§ TASK OBJECTIVE
Below are some records; output exactly the lines from the line with "p f).th = s.th := rfl" to the line with "p f).pools = s.pools := rfl", both ends kept, and nothing more.

§ INPUT MATERIAL
@[simp] theorem setFlow_pending (s : State) (k : Nat) (f : Flow) : (setFlow s k f).pending = s.pending := rfl
@[simp] theorem setFlow_mem (s : State) (k : Nat) (f : Flow) : (setFlow s k f).mem = s.mem := rfl
@[simp] theorem setFlow_dict (s : State) (k : Nat) (f : Flow) : (setFlow s k f).dict = s.dict := rfl
@[simp] theorem setFlow_shadow (s : State) (k : Nat) (f : Flow) : (setFlow s k f).shadow = s.shadow := rfl
@[simp] theorem setFlow_placeVals (s : State) (k : Nat) (f : Flow) : (setFlow s k f).placeVals = s.placeVals := rfl
@[simp] theorem setFlow_host (s : State) (k : Nat) (f : Flow) : (setFlow s k f).host = s.host := rfl
@[simp] theorem setFlow_owners (s : State) (k : Nat) (f : Flow) : (setFlow s k f).owners = s.owners := rfl
@[simp] theorem setFlow_queues (s : State) (k : Nat) (f : Flow) : (setFlow s k f).queues = s.queues := rfl
@[simp] theorem setFlow_th (s : State) (k : Nat) (f : Flow) : (setFlow s k f).th = s.th := rfl
@[simp] theorem setFlow_startup (s : State) (k : Nat) (f : Flow) : (setFlow s k f).startup = s.startup := rfl
@[simp] theorem setFlow_fronds (s : State) (k : Nat) (f : Flow) : (setFlow s k f).fronds = s.fronds := rfl
@[simp] theorem setFlow_log (s : State) (k : Nat) (f : Flow) : (setFlow s k f).log = s.log := rfl
@[simp] theorem setFlow_resets (s : State) (k : Nat) (f : Flow) : (setFlow s k f).resets = s.resets := rfl
@[simp] theorem setFlow_pools (s : State) (k : Nat) (f : Flow) : (setFlow s k f).pools = s.pools := rfl
@[simp] theorem setFlow_mc (s : State) (k : Nat) (f : Flow) : (setFlow s k f).mc = s.mc := rfl
@[simp] theorem setFlow_syu (s : State) (k : Nat) (f : Flow) : (setFlow s k f).syu = s.syu := rfl
@[simp] theorem setFlow_units (s : State) (k : Nat) (f : Flow) : (setFlow s k f).units = s.units := rfl
@[simp] theorem setFlow_card (s : State) (k : Nat) (f : Flow) : (setFlow s k f).card = s.card := rfl
@[simp] theorem setFlow_parts (s : State) (k : Nat) (f : Flow) : (setFlow s k f).parts = s.parts := rfl
@[simp] theorem setFlow_power (s : State) (k : Nat) (f : Flow) : (setFlow s k f).power = s.power := rfl
@[simp] theorem setFlow_clock (s : State) (k : Nat) (f : Flow) : (setFlow s k f).clock = s.clock := rfl
@[simp] theorem setFlow_free (s : State) (k : Nat) (f : Flow) : (setFlow s k f).free = s.free := rfl
@[simp] theorem setFlow_out (s : State) (k : Nat) (f : Flow) : (setFlow s k f).out = s.out := rfl

@[simp] theorem modFlow_pending (s : State) (k : Nat) (f : Flow → Flow) : (modFlow s k f).pending = s.pending := rfl
@[simp] theorem modFlow_mem (s : State) (k : Nat) (f : Flow → Flow) : (modFlow s k f).mem = s.mem := rfl
@[simp] theorem modFlow_dict (s : State) (k : Nat) (f : Flow → Flow) : (modFlow s k f).dict = s.dict := rfl
@[simp] theorem modFlow_shadow (s : State) (k : Nat) (f : Flow → Flow) : (modFlow s k f).shadow = s.shadow := rfl
@[simp] theorem modFlow_placeVals (s : State) (k : Nat) (f : Flow → Flow) : (modFlow s k f).placeVals = s.placeVals := rfl
@[simp] theorem modFlow_host (s : State) (k : Nat) (f : Flow → Flow) : (modFlow s k f).host = s.host := rfl
@[simp] theorem modFlow_owners (s : State) (k : Nat) (f : Flow → Flow) : (modFlow s k f).owners = s.owners := rfl
@[simp] theorem modFlow_queues (s : State) (k : Nat) (f : Flow → Flow) : (modFlow s k f).queues = s.queues := rfl
@[simp] theorem modFlow_th (s : State) (k : Nat) (f : Flow → Flow) : (modFlow s k f).th = s.th := rfl
@[simp] theorem modFlow_startup (s : State) (k : Nat) (f : Flow → Flow) : (modFlow s k f).startup = s.startup := rfl
@[simp] theorem modFlow_fronds (s : State) (k : Nat) (f : Flow → Flow) : (modFlow s k f).fronds = s.fronds := rfl
@[simp] theorem modFlow_log (s : State) (k : Nat) (f : Flow → Flow) : (modFlow s k f).log = s.log := rfl
@[simp] theorem modFlow_resets (s : State) (k : Nat) (f : Flow → Flow) : (modFlow s k f).resets = s.resets := rfl
@[simp] theorem modFlow_pools (s : State) (k : Nat) (f : Flow → Flow) : (modFlow s k f).pools = s.pools := rfl
@[simp] theorem modFlow_mc (s : State) (k : Nat) (f : Flow → Flow) : (modFlow s k f).mc = s.mc := rfl
@[simp] theorem modFlow_syu (s : State) (k : Nat) (f : Flow → Flow) : (modFlow s k f).syu = s.syu := rfl
@[simp] theorem modFlow_units (s : State) (k : Nat) (f : Flow → Flow) : (modFlow s k f).units = s.units := rfl
@[simp] theorem modFlow_card (s : State) (k : Nat) (f : Flow → Flow) : (modFlow s k f).card = s.card := rfl
@[simp] theorem modFlow_parts (s : State) (k : Nat) (f : Flow → Flow) : (modFlow s k f).parts = s.parts := rfl
@[simp] theorem modFlow_power (s : State) (k : Nat) (f : Flow → Flow) : (modFlow s k f).power = s.power := rfl
@[simp] theorem modFlow_clock (s : State) (k : Nat) (f : Flow → Flow) : (modFlow s k f).clock = s.clock := rfl
@[simp] theorem modFlow_free (s : State) (k : Nat) (f : Flow → Flow) : (modFlow s k f).free = s.free := rfl
@[simp] theorem modFlow_out (s : State) (k : Nat) (f : Flow → Flow) : (modFlow s k f).out = s.out := rfl

@[simp] theorem modPort_pending (s : State) (p : Nat) (f : Port → Port) : (modPort s p f).pending = s.pending := rfl
@[simp] theorem modPort_mem (s : State) (p : Nat) (f : Port → Port) : (modPort s p f).mem = s.mem := rfl
@[simp] theorem modPort_dict (s : State) (p : Nat) (f : Port → Port) : (modPort s p f).dict = s.dict := rfl
@[simp] theorem modPort_shadow (s : State) (p : Nat) (f : Port → Port) : (modPort s p f).shadow = s.shadow := rfl
@[simp] theorem modPort_placeVals (s : State) (p : Nat) (f : Port → Port) : (modPort s p f).placeVals = s.placeVals := rfl
@[simp] theorem modPort_host (s : State) (p : Nat) (f : Port → Port) : (modPort s p f).host = s.host := rfl
@[simp] theorem modPort_owners (s : State) (p : Nat) (f : Port → Port) : (modPort s p f).owners = s.owners := rfl
@[simp] theorem modPort_queues (s : State) (p : Nat) (f : Port → Port) : (modPort s p f).queues = s.queues := rfl
@[simp] theorem modPort_th (s : State) (p : Nat) (f : Port → Port) : (modPort s p f).th = s.th := rfl
@[simp] theorem modPort_startup (s : State) (p : Nat) (f : Port → Port) : (modPort s p f).startup = s.startup := rfl
@[simp] theorem modPort_fronds (s : State) (p : Nat) (f : Port → Port) : (modPort s p f).fronds = s.fronds := rfl
@[simp] theorem modPort_log (s : State) (p : Nat) (f : Port → Port) : (modPort s p f).log = s.log := rfl
@[simp] theorem modPort_resets (s : State) (p : Nat) (f : Port → Port) : (modPort s p f).resets = s.resets := rfl
@[simp] theorem modPort_pools (s : State) (p : Nat) (f : Port → Port) : (modPort s p f).pools = s.pools := rfl
@[simp] theorem modPort_mc (s : State) (p : Nat) (f : Port → Port) : (modPort s p f).mc = s.mc := rfl
@[simp] theorem modPort_syu (s : State) (p : Nat) (f : Port → Port) : (modPort s p f).syu = s.syu := rfl
@[simp] theorem modPort_units (s : State) (p : Nat) (f : Port → Port) : (modPort s p f).units = s.units := rfl
@[simp] theorem modPort_card (s : State) (p : Nat) (f : Port → Port) : (modPort s p f).card = s.card := rfl
@[simp] theorem modPort_parts (s : State) (p : Nat) (f : Port → Port) : (modPort s p f).parts = s.parts := rfl
@[simp] theorem modPort_power (s : State) (p : Nat) (f : Port → Port) : (modPort s p f).power = s.power := rfl
@[simp] theorem modPort_clock (s : State) (p : Nat) (f : Port → Port) : (modPort s p f).clock = s.clock := rfl
@[simp] theorem modPort_free (s : State) (p : Nat) (f : Port → Port) : (modPort s p f).free = s.free := rfl
@[simp] theorem modPort_out (s : State) (p : Nat) (f : Port → Port) : (modPort s p f).out = s.out := rfl

@[simp] theorem setDir_pending (s : State) (l : Nat) (d : Dir) : (setDir s l d).pending = s.pending := rfl
@[simp] theorem setDir_mem (s : State) (l : Nat) (d : Dir) : (setDir s l d).mem = s.mem := rfl
@[simp] theorem setDir_dict (s : State) (l : Nat) (d : Dir) : (setDir s l d).dict = s.dict := rfl
@[simp] theorem setDir_shadow (s : State) (l : Nat) (d : Dir) : (setDir s l d).shadow = s.shadow := rfl
@[simp] theorem setDir_placeVals (s : State) (l : Nat) (d : Dir) : (setDir s l d).placeVals = s.placeVals := rfl
@[simp] theorem setDir_host (s : State) (l : Nat) (d : Dir) : (setDir s l d).host = s.host := rfl
@[simp] theorem setDir_owners (s : State) (l : Nat) (d : Dir) : (setDir s l d).owners = s.owners := rfl
@[simp] theorem setDir_queues (s : State) (l : Nat) (d : Dir) : (setDir s l d).queues = s.queues := rfl
@[simp] theorem setDir_th (s : State) (l : Nat) (d : Dir) : (setDir s l d).th = s.th := rfl
@[simp] theorem setDir_startup (s : State) (l : Nat) (d : Dir) : (setDir s l d).startup = s.startup := rfl
@[simp] theorem setDir_fronds (s : State) (l : Nat) (d : Dir) : (setDir s l d).fronds = s.fronds := rfl
@[simp] theorem setDir_log (s : State) (l : Nat) (d : Dir) : (setDir s l d).log = s.log := rfl
@[simp] theorem setDir_resets (s : State) (l : Nat) (d : Dir) : (setDir s l d).resets = s.resets := rfl
@[simp] theorem setDir_pools (s : State) (l : Nat) (d : Dir) : (setDir s l d).pools = s.pools := rfl
@[simp] theorem setDir_mc (s : State) (l : Nat) (d : Dir) : (setDir s l d).mc = s.mc := rfl
@[simp] theorem setDir_syu (s : State) (l : Nat) (d : Dir) : (setDir s l d).syu = s.syu := rfl
@[simp] theorem setDir_units (s : State) (l : Nat) (d : Dir) : (setDir s l d).units = s.units := rfl
@[simp] theorem setDir_card (s : State) (l : Nat) (d : Dir) : (setDir s l d).card = s.card := rfl
@[simp] theorem setDir_parts (s : State) (l : Nat) (d : Dir) : (setDir s l d).parts = s.parts := rfl
@[simp] theorem setDir_power (s : State) (l : Nat) (d : Dir) : (setDir s l d).power = s.power := rfl
@[simp] theorem setDir_clock (s : State) (l : Nat) (d : Dir) : (setDir s l d).clock = s.clock := rfl
@[simp] theorem setDir_free (s : State) (l : Nat) (d : Dir) : (setDir s l d).free = s.free := rfl
@[simp] theorem setDir_out (s : State) (l : Nat) (d : Dir) : (setDir s l d).out = s.out := rfl

@[simp] theorem dropLines_pending (s : State) (f : Line → Bool) : (dropLines s f).pending = s.pending := rfl
@[simp] theorem dropLines_mem (s : State) (f : Line → Bool) : (dropLines s f).mem = s.mem := rfl
@[simp] theorem dropLines_dict (s : State) (f : Line → Bool) : (dropLines s f).dict = s.dict := rfl
@[simp] theorem dropLines_shadow (s : State) (f : Line → Bool) : (dropLines s f).shadow = s.shadow := rfl
@[simp] theorem dropLines_placeVals (s : State) (f : Line → Bool) : (dropLines s f).placeVals = s.placeVals := rfl
@[simp] theorem dropLines_host (s : State) (f : Line → Bool) : (dropLines s f).host = s.host := rfl
@[simp] theorem dropLines_owners (s : State) (f : Line → Bool) : (dropLines s f).owners = s.owners := rfl
@[simp] theorem dropLines_queues (s : State) (f : Line → Bool) : (dropLines s f).queues = s.queues := rfl
@[simp] theorem dropLines_th (s : State) (f : Line → Bool) : (dropLines s f).th = s.th := rfl
@[simp] theorem dropLines_startup (s : State) (f : Line → Bool) : (dropLines s f).startup = s.startup := rfl
@[simp] theorem dropLines_fronds (s : State) (f : Line → Bool) : (dropLines s f).fronds = s.fronds := rfl
@[simp] theorem dropLines_log (s : State) (f : Line → Bool) : (dropLines s f).log = s.log := rfl
@[simp] theorem dropLines_resets (s : State) (f : Line → Bool) : (dropLines s f).resets = s.resets := rfl
@[simp] theorem dropLines_pools (s : State) (f : Line → Bool) : (dropLines s f).pools = s.pools := rfl
@[simp] theorem dropLines_mc (s : State) (f : Line → Bool) : (dropLines s f).mc = s.mc := rfl
@[simp] theorem dropLines_syu (s : State) (f : Line → Bool) : (dropLines s f).syu = s.syu := rfl
@[simp] theorem dropLines_units (s : State) (f : Line → Bool) : (dropLines s f).units = s.units := rfl
@[simp] theorem dropLines_card (s : State) (f : Line → Bool) : (dropLines s f).card = s.card := rfl
@[simp] theorem dropLines_parts (s : State) (f : Line → Bool) : (dropLines s f).parts = s.parts := rfl
@[simp] theorem dropLines_power (s : State) (f : Line → Bool) : (dropLines s f).power = s.power := rfl
@[simp] theorem dropLines_clock (s : State) (f : Line → Bool) : (dropLines s f).clock = s.clock := rfl
@[simp] theorem dropLines_free (s : State) (f : Line → Bool) : (dropLines s f).free = s.free := rfl
@[simp] theorem dropLines_out (s : State) (f : Line → Bool) : (dropLines s f).out = s.out := rfl

@[simp] theorem setPool_pending (s : State) (p : Nat) (x : Pool) : (setPool s p x).pending = s.pending := rfl
@[simp] theorem setPool_mem (s : State) (p : Nat) (x : Pool) : (setPool s p x).mem = s.mem := rfl
@[simp] theorem setPool_dict (s : State) (p : Nat) (x : Pool) : (setPool s p x).dict = s.dict := rfl
@[simp] theorem setPool_shadow (s : State) (p : Nat) (x : Pool) : (setPool s p x).shadow = s.shadow := rfl
@[simp] theorem setPool_placeVals (s : State) (p : Nat) (x : Pool) : (setPool s p x).placeVals = s.placeVals := rfl
@[simp] theorem setPool_host (s : State) (p : Nat) (x : Pool) : (setPool s p x).host = s.host := rfl
@[simp] theorem setPool_owners (s : State) (p : Nat) (x : Pool) : (setPool s p x).owners = s.owners := rfl
@[simp] theorem setPool_queues (s : State) (p : Nat) (x : Pool) : (setPool s p x).queues = s.queues := rfl
@[simp] theorem setPool_th (s : State) (p : Nat) (x : Pool) : (setPool s p x).th = s.th := rfl
@[simp] theorem setPool_startup (s : State) (p : Nat) (x : Pool) : (setPool s p x).startup = s.startup := rfl
@[simp] theorem setPool_fronds (s : State) (p : Nat) (x : Pool) : (setPool s p x).fronds = s.fronds := rfl
@[simp] theorem setPool_log (s : State) (p : Nat) (x : Pool) : (setPool s p x).log = s.log := rfl
@[simp] theorem setPool_resets (s : State) (p : Nat) (x : Pool) : (setPool s p x).resets = s.resets := rfl
@[simp] theorem setPool_mc (s : State) (p : Nat) (x : Pool) : (setPool s p x).mc = s.mc := rfl
@[simp] theorem setPool_syu (s : State) (p : Nat) (x : Pool) : (setPool s p x).syu = s.syu := rfl
@[simp] theorem setPool_fab (s : State) (p : Nat) (x : Pool) : (setPool s p x).fab = s.fab := rfl
@[simp] theorem setPool_units (s : State) (p : Nat) (x : Pool) : (setPool s p x).units = s.units := rfl
@[simp] theorem setPool_card (s : State) (p : Nat) (x : Pool) : (setPool s p x).card = s.card := rfl
@[simp] theorem setPool_parts (s : State) (p : Nat) (x : Pool) : (setPool s p x).parts = s.parts := rfl
@[simp] theorem setPool_power (s : State) (p : Nat) (x : Pool) : (setPool s p x).power = s.power := rfl
@[simp] theorem setPool_clock (s : State) (p : Nat) (x : Pool) : (setPool s p x).clock = s.clock := rfl
@[simp] theorem setPool_free (s : State) (p : Nat) (x : Pool) : (setPool s p x).free = s.free := rfl
@[simp] theorem setPool_out (s : State) (p : Nat) (x : Pool) : (setPool s p x).out = s.out := rfl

§ OUTPUT OF THE EXERCISE
@[simp] theorem modPort_th (s : State) (p : Nat) (f : Port → Port) : (modPort s p f).th = s.th := rfl
@[simp] theorem modPort_startup (s : State) (p : Nat) (f : Port → Port) : (modPort s p f).startup = s.startup := rfl
@[simp] theorem modPort_fronds (s : State) (p : Nat) (f : Port → Port) : (modPort s p f).fronds = s.fronds := rfl
@[simp] theorem modPort_log (s : State) (p : Nat) (f : Port → Port) : (modPort s p f).log = s.log := rfl
@[simp] theorem modPort_resets (s : State) (p : Nat) (f : Port → Port) : (modPort s p f).resets = s.resets := rfl
@[simp] theorem modPort_pools (s : State) (p : Nat) (f : Port → Port) : (modPort s p f).pools = s.pools := rfl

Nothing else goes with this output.